Radish Story #4
Sometimes I look back at the things I did when I was a reporter and realize I am lucky to be alive. Some of my adventures were daring and stupid, like hanging out of a helicopter and flying through a crack in the Wasatch Mountains to get a glimpse of flooding damage. There was the time I was flying into Sarajevo with the Air Force to deliver food to starving people when we were shot at and had to take evasive action. Yes, like guns and rockets kind of war shot at.
There were stalkers, someone trying to run me off a cliff because I had exposed their corrupt town police force, the secret meetings with killer’s wives, threatening phone calls…decades of such fantastic fun.
There was also the time I boldly went to interview Wolfman Jim without realizing what in the living hell I was getting into…Well, pretty much that was every day of my life.
This was in the early days of my reporting career (See Story #2 about how I got this job.) My beloved friend Betty, who also worked at the paper and had had two sets of twins, a mess of other children, and the kindest heart in the world, told me about him.
“He lives out on the edge of town with a menagerie of animals that he trained to be in the moves, and he’s kind of a rugged wild guy,” she said, knowing I would be out the door in a flash to find him.
“Is he dangerous?”
“No, but he tried to kill himself once, and you can see where the bullet bounced off his forehead.”
Obviously, this was a story just waiting to happen.
It wasn’t hard to find where Wolfman lived because you could smell it about a mile away. This was a long time ago, but there are some things a woman never forgets.
Wolfman was not a neat freak. How could you be when you are tending bears, raccoons, skunks, badgers, cougars, bobcats, and whatever in the hell else someone might need when filming a movie in Utah? There was crap, and I mean all forms of crap, everywhere, and once I maneuvered around piles of animal parts in buckets, old car parts, little and big poopie piles, I knocked on Wolfman’s door, and a giant of a man answered.
He was a thin, very tall man with a long scraggly Grizzly Adams kind of beard that included lunch leftovers, and there was that bullet hole right in the middle of his forehead that I tried not to stare at, which was not easy. He quickly invited me into his house without hesitation. I remember looking back over my shoulder and wondering if this was one of those times my father had warned me about during my growing-up lectures. In I went like a good, young, eager reporter who had literally smelled this story a mile away.
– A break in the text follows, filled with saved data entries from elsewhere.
-- ==== Sys2Proof/Machine/Float32.lean ====
section
/-! DEFINITION. IEEE 754 binary32 as the kiosks and the services compute it: round to nearest, ties to even (spec
05_kiosks_fabric.md, "The operator catalogue"), subnormal inputs and results taken as zero of the same sign (R139), the
quiet NaN 0x7FC0_0000 (R140). A finite number is handled as an exact fraction and rounded once. -/

namespace Sys2Proof.Machine

/-- The quiet NaN of R140. -/
def fNaN : Word := 0x7FC00000#32
/-- +0, −0, +1, ±∞. -/
def fZero : Word := 0#32
@[inherit_doc fZero] def fNegZero : Word := 0x80000000#32
@[inherit_doc fZero] def fOne : Word := 0x3F800000#32
@[inherit_doc fZero] def fInf : Word := 0x7F800000#32
@[inherit_doc fZero] def fNegInf : Word := 0xFF800000#32

/-- Sign bit. -/
def fSign (a : Word) : Bool := a.msb
/-- Exponent field. -/
def fExp (a : Word) : Nat := a.toNat / 2 ^ 23 % 256
/-- Fraction field. -/
def fFrac (a : Word) : Nat := a.toNat % 2 ^ 23
/-- NaN of any kind. -/
def fIsNaN (a : Word) : Bool := fExp a == 255 && fFrac a != 0
/-- +∞ or −∞. -/
def fIsInf (a : Word) : Bool := fExp a == 255 && fFrac a == 0
/-- Neither NaN nor infinite. -/
def fFinite (a : Word) : Bool := fExp a != 255
/-- Zero, a subnormal number counted as zero (R139). -/
def fIsZero (a : Word) : Bool := fExp a == 0

/-- An exact fraction: numerator and (positive) denominator. -/
abbrev Frac := Int × Nat

/-- Sum of fractions. -/
def qAdd (a b : Frac) : Frac := (a.1 * b.2 + b.1 * a.2, a.2 * b.2)
/-- Negation. -/
def qNeg (a : Frac) : Frac := (-a.1, a.2)
/-- Difference. -/
def qSub (a b : Frac) : Frac := qAdd a (qNeg b)
/-- Product. -/
def qMul (a b : Frac) : Frac := (a.1 * b.1, a.2 * b.2)
/-- Quotient (the divisor not zero). -/
def qDiv (a b : Frac) : Frac :=
  if b.1 < 0 then (-(a.1 * b.2), a.2 * b.1.natAbs) else (a.1 * b.2, a.2 * b.1.natAbs)
/-- Strictly less. -/
def qLt (a b : Frac) : Bool := decide (a.1 * b.2 < b.1 * a.2)
/-- At most. -/
def qLe (a b : Frac) : Bool := decide (a.1 * b.2 ≤ b.1 * a.2)
/-- Absolute value. -/
def qAbs (a : Frac) : Frac := (a.1.natAbs, a.2)
/-- An integer as a fraction. -/
def qInt (i : Int) : Frac := (i, 1)
/-- Greatest integer at most the fraction. -/
def qFloor (a : Frac) : Int := a.1 / (a.2 : Int)
/-- The nearest integer; the half-way case goes up or down as `up` says. -/
def qRound (up : Bool) (a : Frac) : Int :=
  let f := qFloor a
  let r2 := 2 * (a.1 - f * a.2)
  if r2 < a.2 then f else if (a.2 : Int) < r2 then f + 1 else if up then f + 1 else f
/-- The same number in lowest terms. -/
def qNorm (a : Frac) : Frac :=
  let g := Nat.gcd a.1.natAbs a.2
  if g = 0 then a else (a.1 / (g : Int), a.2 / g)

/-- A fraction held within bounds. -/
def qClamp (lo hi a : Frac) : Frac := if qLt a lo then lo else if qLt hi a then hi else a

/-- Value of a finite number. -/
def fVal (a : Word) : Frac :=
  let e := fExp a
  if e = 0 then (0, 1)
  else
    let m : Nat := fFrac a + 2 ^ 23
    let i : Int := if fSign a then -(m : Int) else (m : Int)
    if 150 ≤ e then (i * 2 ^ (e - 150), 1) else (i, 2 ^ (150 - e))

/-- Round half to even: quotient and remainder against the divisor. -/
def rne (n d : Nat) : Nat :=
  let q := n / d
  let r := 2 * (n % d)
  if r < d then q else if d < r then q + 1 else q + q % 2

/-- `n / d` scaled by a power of two that may be negative, as numerator and denominator. -/
def scaleNat (n d : Nat) (sh : Int) : Nat × Nat :=
  if 0 ≤ sh then (n * 2 ^ sh.toNat, d) else (n, d * 2 ^ (-sh).toNat)

/-- The binary32 number of magnitude nearest to `n / d` (`n`, `d` positive). -/
def fRoundMag (n d : Nat) : Nat :=
  let e0 : Int := (Nat.log2 n : Int) - (Nat.log2 d : Int)
  let t := scaleNat n d (-e0)
  let e : Int := if t.1 < t.2 then e0 - 1 else e0
  if e < -126 then
    let t := scaleNat n d 149
    if 2 ^ 23 ≤ rne t.1 t.2 then 2 ^ 23 else 0
  else
    let t := scaleNat n d (23 - e)
    let m := rne t.1 t.2
    let e' := if m = 2 ^ 24 then e + 1 else e
    let m' := if m = 2 ^ 24 then 0 else m - 2 ^ 23
    if 127 < e' then 0x7F800000 else (e' + 127).toNat * 2 ^ 23 + m'

/-- The binary32 number nearest to a fraction; a zero result has the sign `neg`. -/
def fOfFracS (neg : Bool) (q : Frac) : Word :=
  if q.1 = 0 then (if neg then fNegZero else fZero)
  else if q.1 < 0 then BitVec.ofNat 32 (2 ^ 31 + fRoundMag q.1.natAbs q.2)
  else BitVec.ofNat 32 (fRoundMag q.1.natAbs q.2)

/-- The binary32 number nearest to a fraction, +0 at zero. -/
def fOfFrac (q : Frac) : Word := fOfFracS false q

/-- The binary32 number nearest to an integer. -/
def fOfInt (i : Int) : Word := fOfFrac (i, 1)

/-- The binary32 number nearest to a natural number. -/
def fOfNat (n : Nat) : Word := fOfFrac (n, 1)

/-- −a: the sign bit changed. -/
def fNeg (a : Word) : Word := if fIsNaN a then fNaN else a ^^^ fNegZero

/-- |a|: the sign bit cleared; NaN gives the quiet NaN (R140), a subnormal number zero (R139). -/
def fAbs (a : Word) : Word := if fIsNaN a then fNaN else if fIsZero a then fZero else a &&& 0x7FFFFFFF#32

/-- A number with subnormals replaced by zero of the same sign (R139) and NaN by the quiet NaN (R140). -/
def fFlush (a : Word) : Word :=
  if fIsNaN a then fNaN else if fIsZero a then (if fSign a then fNegZero else fZero) else a

/-- a + b. -/
def fAdd (a b : Word) : Word :=
  if fIsNaN a || fIsNaN b then fNaN
  else if fIsInf a then (if fIsInf b && fSign a != fSign b then fNaN else a)
  else if fIsInf b then b
  else fOfFracS (fIsZero a && fIsZero b && fSign a && fSign b) (qAdd (fVal a) (fVal b))

/-- a − b. -/
def fSub (a b : Word) : Word := fAdd a (fNeg b)

/-- a × b. -/
def fMul (a b : Word) : Word :=
  if fIsNaN a || fIsNaN b then fNaN
  else
    let neg := fSign a != fSign b
    if fIsInf a || fIsInf b then
      if fIsZero a || fIsZero b then fNaN else if neg then fNegInf else fInf
    else fOfFracS neg (qMul (fVal a) (fVal b))

/-- a × b + c with one rounding (table 5.4, MAC). -/
def fMac (a b c : Word) : Word :=
  if fIsNaN a || fIsNaN b || fIsNaN c then fNaN
  else
    let neg := fSign a != fSign b
    if fIsInf a || fIsInf b then
      if fIsZero a || fIsZero b then fNaN
      else if fIsInf c && fSign c != neg then fNaN
      else if neg then fNegInf else fInf
    else if fIsInf c then c
    else fOfFracS (neg && fSign c && fIsZero c && (fIsZero a || fIsZero b)) (qAdd (qMul (fVal a) (fVal b)) (fVal c))

/-- a / b: x / 0 gives ±∞, 0 / 0 and ∞ / ∞ give NaN (table 5.4, DIV). -/
def fDiv (a b : Word) : Word :=
  if fIsNaN a || fIsNaN b then fNaN
  else
    let neg := fSign a != fSign b
    if fIsInf a then (if fIsInf b then fNaN else if neg then fNegInf else fInf)
    else if fIsInf b then (if neg then fNegZero else fZero)
    else if fIsZero b then
      if fIsZero a then fNaN else if neg then fNegInf else fInf
    else fOfFracS neg (qDiv (fVal a) (fVal b))

/-- Integer square root by bits: the largest r below 2^k added to `r0` whose square is at most n. -/
def isqrtBits (n : Nat) (k : Nat) (r0 : Nat) : Nat :=
  match k with
  | 0 => r0
  | k + 1 => isqrtBits n k (if (r0 + 2 ^ k) * (r0 + 2 ^ k) ≤ n then r0 + 2 ^ k else r0)

/-- Integer square root. -/
def isqrt (n : Nat) : Nat := isqrtBits n (Nat.log2 n / 2 + 1) 0

/-- √a, rounded to nearest; a < 0 gives +0 (table 5.4, SQRT); √(±0) = ±0, √∞ = ∞. -/
def fSqrt (a : Word) : Word :=
  if fIsNaN a then fNaN
  else if fIsZero a then (if fSign a then fNegZero else fZero)
  else if fSign a then fZero
  else if fIsInf a then fInf
  else
    let q : Frac := fVal a
    -- √(n/d) = √(n·d·4^k)/(d·2^k); a sticky bit below the root keeps the rounding exact
    let n := q.1.natAbs * q.2 * 4 ^ 40
    let r := isqrt n
    let sticky := if r * r = n then 0 else 1
    fOfFrac (((2 * r + sticky : Nat) : Int), 2 * q.2 * 2 ^ 40)

/-- a < b (false with a NaN). -/
def fLt (a b : Word) : Bool :=
  if fIsNaN a || fIsNaN b then false
  else if fIsInf a then (fSign a && !(fIsInf b && fSign b))
  else if fIsInf b then !fSign b
  else qLt (fVal a) (fVal b)

/-- a = b (false with a NaN; the zeros are equal). -/
def fEq (a b : Word) : Bool :=
  if fIsNaN a || fIsNaN b then false
  else if fIsInf a || fIsInf b then a == b
  else !qLt (fVal a) (fVal b) && !qLt (fVal b) (fVal a)

/-- a ≤ b (false with a NaN). -/
def fLe (a b : Word) : Bool := fLt a b || fEq a b

/-- Smaller of a and b; a NaN operand yields the other (table 5.4, MIN2). -/
def fMin (a b : Word) : Word :=
  if fIsNaN a then (if fIsNaN b then fNaN else fFlush b) else if fIsNaN b then fFlush a
  else if fLt b a then fFlush b else fFlush a

/-- Larger of a and b; a NaN operand yields the other (table 5.4, MAX2). -/
def fMax (a b : Word) : Word :=
  if fIsNaN a then (if fIsNaN b then fNaN else fFlush b) else if fIsNaN b then fFlush a
  else if fLt a b then fFlush b else fFlush a

/-- x clamped to lo to hi. -/
def fClamp (lo hi x : Word) : Word := if fLt x lo then fFlush lo else if fLt hi x then fFlush hi else fFlush x

/-! ### π and the angle reductions -/

/-- π to 200 fraction bits. -/
def qPi : Frac := (5048344754617993871973410141242436836214643421488662971535368, 2 ^ 200)

/-- The binary32 number nearest to π: the ends of [−π, π) in binary32 (log entry 9). -/
def fPi : Word := 0x40490FDB#32

/-- A real angle taken to [−π, π) by whole turns, as a fraction. -/
def qWrap (q : Frac) : Frac :=
  let turns := qFloor (qDiv (qAdd q qPi) (qMul (qInt 2) qPi))
  qSub q (qMul (qInt (2 * turns)) qPi)

/-- A fraction in [−π, π) as binary32, a zero with the sign `neg`: what rounds to π counts as −π (log entry 9). -/
def fAngleS (neg : Bool) (q : Frac) : Word :=
  let r := fOfFracS neg q
  if r = fPi then fNeg fPi else r
@[inherit_doc fAngleS] def fAngle (q : Frac) : Word := fAngleS false q

/-- θ reduced to [−π, π) (table 5.4, WRAP). -/
def fWrap (a : Word) : Word :=
  if fIsNaN a || fIsInf a then fNaN
  else if fIsZero a then fFlush a
  else fAngle (qWrap (fVal a))

/-! ### Sine, cosine and arctangent, as series on fixed-point integers of 80 fraction bits -/

/-- A fraction as a fixed-point integer of 80 fraction bits. -/
def fixOf (q : Frac) : Int := qFloor (qMul q (qInt (2 ^ 80)))

/-- Terms of an alternating power series: term, square of the argument, next divisor index, terms left. -/
def fixSeries (term sq : Int) (k n : Nat) (acc : Int) : Int :=
  match n with
  | 0 => acc
  | n + 1 =>
    let t := -(term * sq / 2 ^ 80) / ((k * (k + 1) : Nat) : Int)
    fixSeries t sq (k + 2) n (acc + t)

/-- sin of a fixed-point angle within a turn. -/
def fixSin (x : Int) : Int := fixSeries x (x * x / 2 ^ 80) 2 22 x
/-- cos of a fixed-point angle within a turn. -/
def fixCos (x : Int) : Int := fixSeries (2 ^ 80) (x * x / 2 ^ 80) 1 22 (2 ^ 80)

/-- sin θ, to about 70 fraction bits. -/
def qSin (q : Frac) : Frac := (fixSin (fixOf (qWrap q)), 2 ^ 80)
/-- cos θ, to about 70 fraction bits. -/
def qCos (q : Frac) : Frac := (fixCos (fixOf (qWrap q)), 2 ^ 80)

/-- Terms of the arctangent series of a small argument. -/
def fixAtanSeries (pow sq : Int) (k n : Nat) (acc : Int) : Int :=
  match n with
  | 0 => acc
  | n + 1 =>
    let p := -(pow * sq / 2 ^ 80)
    fixAtanSeries p sq (k + 2) n (acc + p / (k : Int))

/-- arctan of t in [0, 1]: two halvings by atan t = 2 atan(t / (1 + √(1 + t²))), then the series. -/
def fixHalf (t : Int) : Int :=
  t * 2 ^ 80 / (2 ^ 80 + (isqrt (2 ^ 160 + (t * t).toNat) : Nat))
@[inherit_doc fixHalf] def fixAtan (t : Int) : Int :=
  let u := fixHalf (fixHalf t)
  4 * fixAtanSeries u (u * u / 2 ^ 80) 3 32 u

/-- Angle of the point (x, y) in (−π, π], as a fraction; 0 at the origin; below 2⁻³⁰ the angle is its tangent to 2⁻⁶¹ of it. -/
def qAtan2 (y x : Frac) : Frac :=
  if y.1 = 0 ∧ x.1 = 0 then (0, 1)
  else
    let ay := qAbs y
    let ax := qAbs x
    let base : Frac :=
      if qLe (qMul ay (2 ^ 30, 1)) ax then qDiv ay ax
      else if qLe ay ax then (fixAtan (fixOf (qDiv ay ax)), 2 ^ 80)
      else qSub (qDiv qPi (qInt 2)) (fixAtan (fixOf (qDiv ax ay)), 2 ^ 80)
    let r := if x.1 < 0 then qSub qPi base else base
    if y.1 < 0 then qNeg r else r

/-- An infinite operand of the arctangent stands for a direction (IEEE 754). -/
def fDir (a other : Word) : Frac :=
  if fIsInf a then (if fSign a then (-1, 1) else (1, 1))
  else if fIsInf other then (0, 1)
  else fVal a

/-- Angle in [−π, π), atan2(0, 0) = 0 (table 5.4, ATAN2; log entry 9); a zero angle has the sign of y (IEEE 754), −0 and a negative x
give −π. -/
def fAtan2 (y x : Word) : Word :=
  if fIsNaN y || fIsNaN x then fNaN
  else if fIsZero y && fIsZero x then fZero
  else fAngleS (fSign y) (qAtan2 (fDir y x) (fDir x y))

/-- Terms of 2(z + z³/3 + ...) with z in fixed point. -/
def fixAtanh (pow sq : Int) (k n : Nat) (acc : Int) : Int :=
  match n with
  | 0 => acc
  | n + 1 =>
    let p := pow * sq / 2 ^ 80
    fixAtanh p sq (k + 2) n (acc + p / (k : Int))

/-- ln of a number in [1, 2), fixed point. -/
def fixLn1 (m : Int) : Int :=
  let z := (m - 2 ^ 80) * 2 ^ 80 / (m + 2 ^ 80)
  2 * fixAtanh z (z * z / 2 ^ 80) 3 28 z

/-- ln of a fraction at least 1, to about 70 fraction bits. -/
def qLn (q : Frac) : Frac :=
  let n := Nat.log2 (qFloor q).toNat
  (fixLn1 (fixOf (qDiv q (2 ^ n, 1))) + n * fixLn1 (2 ^ 81), 2 ^ 80)

/-- Terms of the power series of exp. -/
def fixExpSeries (term x : Int) (k n : Nat) (acc : Int) : Int :=
  match n with
  | 0 => acc
  | n + 1 =>
    let t := term * x / 2 ^ 80 / (k : Int)
    fixExpSeries t x (k + 1) n (acc + t)

/-- exp of a fraction at least 0, to about 60 significant bits. -/
def qExp (q : Frac) : Frac :=
  let x := fixOf q
  let n := (x / fixLn1 (2 ^ 81)).toNat
  let r := x - n * fixLn1 (2 ^ 81)
  (fixExpSeries (2 ^ 80) r 1 28 (2 ^ 80) * 2 ^ n, 2 ^ 80)

/-- √ of a fraction at least 0, to 2^−100 relative. -/
def qSqrt (q : Frac) : Frac := (isqrt (q.1.natAbs * q.2 * 4 ^ 100), q.2 * 2 ^ 100)

/-! ### The transforms of table 5.4 -/

/-- √3 in binary32. -/
def fSqrt3 : Word := fSqrt 0x40400000#32

/-- α = (2ia − ib − ic) / 3 and β = (ib − ic) / √3. -/
def clarke (ia ib ic : Word) : List Word :=
  [fDiv (fSub (fSub (fMul 0x40000000#32 ia) ib) ic) 0x40400000#32, fDiv (fSub ib ic) fSqrt3]

/-- d and q of α and β with (sin, cos). -/
def park (a b sn cs : Word) : List Word := [fAdd (fMul a cs) (fMul b sn), fSub (fMul b cs) (fMul a sn)]

/-- α and β of d and q with (sin, cos). -/
def ipark (d q sn cs : Word) : List Word := [fSub (fMul d cs) (fMul q sn), fAdd (fMul d sn) (fMul q cs)]

end Sys2Proof.Machine
end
Wolfman did not have a cleaning lady, or a broom, or anything that might have cleaned the tiny space that he shared with several animals. I am serious. The first thing that happened as we started talking was that he held up some pieces of metal that looked like handcuffs and asked me if I knew what they were.
Instead of telling me what they were, he quickly walked over to where I was sitting, put one around my ankle, attached the other one to the couch leg, and there I sat, bewildered and terrified.
“Those are horse hobble, he said.
“Oh.”
“They keep horses from wandering off and people too, as you can see.”
I was about to tinkle in my underwear when he laughed, and I tried to laugh, but before I could ask him to un-hobble me, he got up, opened a door, and a large raccoon came out and jumped on my shoulders. I kid you not.
This is the moment when I could almost hear my father lecturing me about never letting something like this happen to me. “Keep your back to the door, honey. Always have a knife in your bag. Never let some son-of-a-bitch push you around.”
My young life passed in front of my eyes before Wolfman came over and unhobbled me, I gingerly petted the stinky raccoon, and I proceeded to find out about his life taming animals for movies, the grocery store he once owned, and how many times he had been mauled.
In typical Kris Radish fashion, Jim and I became friends. I saw him occasionally around town and knew he was lonely because he had been unable to teach any of the animals how to talk to him. Back then, I hosted a Thanksgiving for all the strays, pun intended, in town who had no place to go, and one year, I invited him.
Dinner was over before he showed up, and everyone had left, but I knew he was coming, and I saved him a plate. His arrival will never, ever, for the rest of my life, be forgotten.
Jim fed his animals from the animal-rendering plant leftovers near where I lived. He pulled up right in front of my little kitchen window with a pickup filled with chicken heads. There was blood running down the side of the truck, feathers flying here and there, and all those little pink beaks pointed toward the sky as if they were looking for the rest of their bodies.
My friend Wolfman Jim came in and ate, leaving a trail of chicken shit in the kitchen and we sat and chatted as if this was all normal. I fixed him some food to go, and then off he went, leaving a trail of dead chicken leftovers in his wake as he headed home.
Jim is long gone, I have no idea what happened to his animals, but he left me with this great story and a fondness for people who live out their dreams no matter what the rest of the world thinks.
And now you have a Radish story and a little piece of my life.